(Dataset entries)
################

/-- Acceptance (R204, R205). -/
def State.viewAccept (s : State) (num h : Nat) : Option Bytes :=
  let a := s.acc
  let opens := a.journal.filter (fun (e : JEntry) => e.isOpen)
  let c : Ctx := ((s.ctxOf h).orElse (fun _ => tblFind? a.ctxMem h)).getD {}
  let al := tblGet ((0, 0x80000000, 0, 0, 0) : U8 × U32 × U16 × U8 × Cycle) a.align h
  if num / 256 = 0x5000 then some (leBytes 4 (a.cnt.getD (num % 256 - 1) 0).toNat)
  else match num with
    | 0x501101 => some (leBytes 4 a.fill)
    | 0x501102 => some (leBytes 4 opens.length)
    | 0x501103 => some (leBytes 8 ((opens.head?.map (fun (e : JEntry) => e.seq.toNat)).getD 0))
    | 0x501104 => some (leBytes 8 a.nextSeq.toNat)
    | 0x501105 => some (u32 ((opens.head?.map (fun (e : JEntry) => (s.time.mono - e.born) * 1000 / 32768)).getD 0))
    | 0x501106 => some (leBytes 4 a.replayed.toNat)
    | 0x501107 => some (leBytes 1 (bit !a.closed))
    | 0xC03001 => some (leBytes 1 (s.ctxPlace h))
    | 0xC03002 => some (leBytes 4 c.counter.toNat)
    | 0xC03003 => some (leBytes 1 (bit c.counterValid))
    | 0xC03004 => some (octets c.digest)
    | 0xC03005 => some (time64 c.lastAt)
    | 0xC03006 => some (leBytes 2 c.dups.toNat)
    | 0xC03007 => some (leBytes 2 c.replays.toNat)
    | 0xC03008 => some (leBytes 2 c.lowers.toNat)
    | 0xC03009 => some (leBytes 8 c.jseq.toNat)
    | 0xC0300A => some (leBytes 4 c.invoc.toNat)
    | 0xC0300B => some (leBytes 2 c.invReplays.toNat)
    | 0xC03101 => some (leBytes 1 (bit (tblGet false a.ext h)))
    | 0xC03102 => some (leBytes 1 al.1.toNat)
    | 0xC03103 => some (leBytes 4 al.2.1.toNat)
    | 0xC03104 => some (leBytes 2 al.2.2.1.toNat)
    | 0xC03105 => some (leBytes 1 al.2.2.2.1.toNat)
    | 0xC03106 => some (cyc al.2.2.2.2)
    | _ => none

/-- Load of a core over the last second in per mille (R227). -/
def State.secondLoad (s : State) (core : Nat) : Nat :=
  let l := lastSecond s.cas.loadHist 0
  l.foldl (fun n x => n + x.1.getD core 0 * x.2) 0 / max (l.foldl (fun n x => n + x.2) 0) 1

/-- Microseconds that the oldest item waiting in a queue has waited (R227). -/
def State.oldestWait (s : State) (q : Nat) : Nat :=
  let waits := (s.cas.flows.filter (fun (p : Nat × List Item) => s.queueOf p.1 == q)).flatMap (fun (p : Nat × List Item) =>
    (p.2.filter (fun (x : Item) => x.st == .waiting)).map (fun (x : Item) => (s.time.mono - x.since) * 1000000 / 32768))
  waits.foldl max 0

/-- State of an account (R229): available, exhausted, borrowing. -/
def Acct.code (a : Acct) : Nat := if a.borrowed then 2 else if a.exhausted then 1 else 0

################

WHAT YOU ARE ASKED TO DO:
Every line from the first entry to the line containing "(leBytes 4 c.invoc.toNat)" should be transcribed exactly, and nothing beyond it.

FINAL ANSWER:
/-- Acceptance (R204, R205). -/
def State.viewAccept (s : State) (num h : Nat) : Option Bytes :=
  let a := s.acc
  let opens := a.journal.filter (fun (e : JEntry) => e.isOpen)
  let c : Ctx := ((s.ctxOf h).orElse (fun _ => tblFind? a.ctxMem h)).getD {}
  let al := tblGet ((0, 0x80000000, 0, 0, 0) : U8 × U32 × U16 × U8 × Cycle) a.align h
  if num / 256 = 0x5000 then some (leBytes 4 (a.cnt.getD (num % 256 - 1) 0).toNat)
  else match num with
    | 0x501101 => some (leBytes 4 a.fill)
    | 0x501102 => some (leBytes 4 opens.length)
    | 0x501103 => some (leBytes 8 ((opens.head?.map (fun (e : JEntry) => e.seq.toNat)).getD 0))
    | 0x501104 => some (leBytes 8 a.nextSeq.toNat)
    | 0x501105 => some (u32 ((opens.head?.map (fun (e : JEntry) => (s.time.mono - e.born) * 1000 / 32768)).getD 0))
    | 0x501106 => some (leBytes 4 a.replayed.toNat)
    | 0x501107 => some (leBytes 1 (bit !a.closed))
    | 0xC03001 => some (leBytes 1 (s.ctxPlace h))
    | 0xC03002 => some (leBytes 4 c.counter.toNat)
    | 0xC03003 => some (leBytes 1 (bit c.counterValid))
    | 0xC03004 => some (octets c.digest)
    | 0xC03005 => some (time64 c.lastAt)
    | 0xC03006 => some (leBytes 2 c.dups.toNat)
    | 0xC03007 => some (leBytes 2 c.replays.toNat)
    | 0xC03008 => some (leBytes 2 c.lowers.toNat)
    | 0xC03009 => some (leBytes 8 c.jseq.toNat)
    | 0xC0300A => some (leBytes 4 c.invoc.toNat)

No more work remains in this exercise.